Il définit ensuite les grandes options d’aménagement de l’entité ainsi que leur priorité et leur modalité d’exécution.

Exemple : Commune de Wanze

 
     
     
Règlement communal d'urbanisme :
     
 

Le contenu d’un règlement communal d'urbanisme est fondé sur une étude urbanistique développée dans le cadre de l’établissement du schéma de structure communal ou indépendamment.

Les objectifs d’aménagement du territoire communal traduits sous la forme d’options sont à la base de l’élaboration du règlement communal d’urbanisme qui vise à orienter les aspects formels du développement de la Commune.

Le règlement communal d'urbanisme fixe les conditions d’interventions dans un contexte avec le souci de sauvegarde et de promotion des identités et des patrimoines.
Afin de lier au mieux le document aux réalités locales, le règlement communal d'urbanisme s’articule sur une différenciation du territoire communal en aires différenciées dont les caractéristiques typologiques et urbanistiques sont relativement homogènes.

La grande ville entend conserver ses caractéristiques urbaines essentielles :
- Un centre ville attractif qui se prête aux échanges :
- Une métropole vivante animée par ses habitants et ses visiteurs ;
- Une cité accueillante pour tous les types de population, sans discrimination sociale ou politique ;
- Un milieu de vie combinant à la fois la densité urbaine et l’habitabilité
- Une cité active : commerces, services, entreprises et administration.

Les centres des villages traditionnels possèdent des qualités architecturales et urbanistiques spécifiques qui méritent une attention particulière.

Les extensions plus récentes des villages présentent une plus grande diversité d’expressions architecturales et urbanistiques. Ceci engendre le plus souvent une hybridation nuisible à l’homogénéité locale.

Exemple : Commune d’Esneux

 
     
     
Règlement communal d’urbanisme sur les enseignes, dispositifs de publicité et terrasses Horeca :  
     
  Au moment où la Wallonie connaît un développement commercial important en périphérie des agglomérations et que simultanément, la volonté politique générale est de revitaliser les centres urbains et les villages, certaines autorités communales mènent une politique proactive d’amélioration de l’intégration et de l’esthétique de leurs façades commerciales.

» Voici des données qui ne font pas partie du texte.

-- ==== Sys2Proof/Laws/PerInstr.lean ====
section
/-!
SUPPORT. Two laws of every instruction's syntax, one lemma per constructor (a device step has no words). Coded: the opcode and
fields of a form have that form's format, and are built into it again. Admits: what the decoder checks of a form's fields, in
the order of R95 (checks 3, 4, 6, 7), is what makes the form well formed.
-/

namespace Sys2Proof

/-- The format fields are of. -/
def Fields.fmt : Fields → Fmt
  | .g _ => .g
  | .i _ => .i
  | .r _ => .r
  | .l _ => .l
  | .s _ => .s
  | .b _ => .b
  | .c _ => .c
  | .x _ => .x
  | .e _ => .e
  | .f _ => .f

def Laws.Coded.Statement (i : Instr) : Prop :=
  ∀ (op : Nat) (fl : Fields), i.form = some (op, fl) → opFormat op = some fl.fmt ∧ build op fl = some i

def Laws.Admits.Statement (i : Instr) : Prop :=
  ∀ (op : Nat) (fl : Fields), i.form = some (op, fl) → (i.WellFormed ↔
    fl.pr ≠ 1 ∧ (fl.pr = 0 ∨ neverPredicated op = false) ∧ i.reservedBad = false ∧ i.valueBad = false)

end Sys2Proof

namespace Sys2Proof.Laws.Coded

Alors qu’autrefois, seuls des arrêtés du Conseil Communal ou de Police étaient pris dans ce domaine mais ne traitaient essentiellement que de sécurité ou de taxation, à présent les communes recourent aux règlements communaux d’urbanisme complets ou partiels pour réglementer la conception et/ou la préservation des façades en général et des enseignes et dispositifs de publicité en particulier.

D’une part, l’objectif est de valoriser les commerces dans les villes et villages en les associant à la recherche d’un cadre de vie de qualité et d’une attractivité économique. D’autre part, il convient de supprimer la morosité et en même temps d’encadrer les « grands gestes » des centres commerciaux et des grandes surfaces commerciales. Dans tous les cas, la surenchère visuelle des enseignes et dispositifs de publicité doit laisser place à la valorisation des caractéristiques architecturales, urbanistiques et paysagères parallèlement bien sûr à la mise en évidence des produits proposés à la vente.

 
 
   
Exemples : Ville d'Arlon
  Ville de Spa
 
     
     
Plan communal d'aménagement :
     
 

Le plan communal d’aménagement est un outil qui permet à la Commune d’aménager et de gérer une partie du territoire communal qui nécessite une maîtrise particulière. Il permet aussi de protéger et de valoriser un patrimoine bâti ou naturel particulièrement remarquable.
Le PCA permet de définir l’aménagement urbanistique d’une zone : développer une nouvelle zone destinée à l’habitat, améliorer la structure d’un quartier, assurer la cohérence de projets d’implantation d’équipements.
Les implantations et affectations y sont déterminées. Des prescriptions sur la volumétrie, les matériaux et les teintes y sont notamment spécifiées permettant d’intervenir sur des ambiances spatiales.

Exemple : Nouveau quartier « La Bergère et Derrière la Ferme » à Wanze

 
     
     
Cartographie et illustrations :
     
 

La cartographie ainsi que les illustrations sont des outils permettant, de formaliser, de représenter, de modéliser et d’arrêter certaines situations existantes ou planifiées.
La cartographie et les outils SIG (système d’information géographique) sont utilisés dans de nombreux projets urbanistiques.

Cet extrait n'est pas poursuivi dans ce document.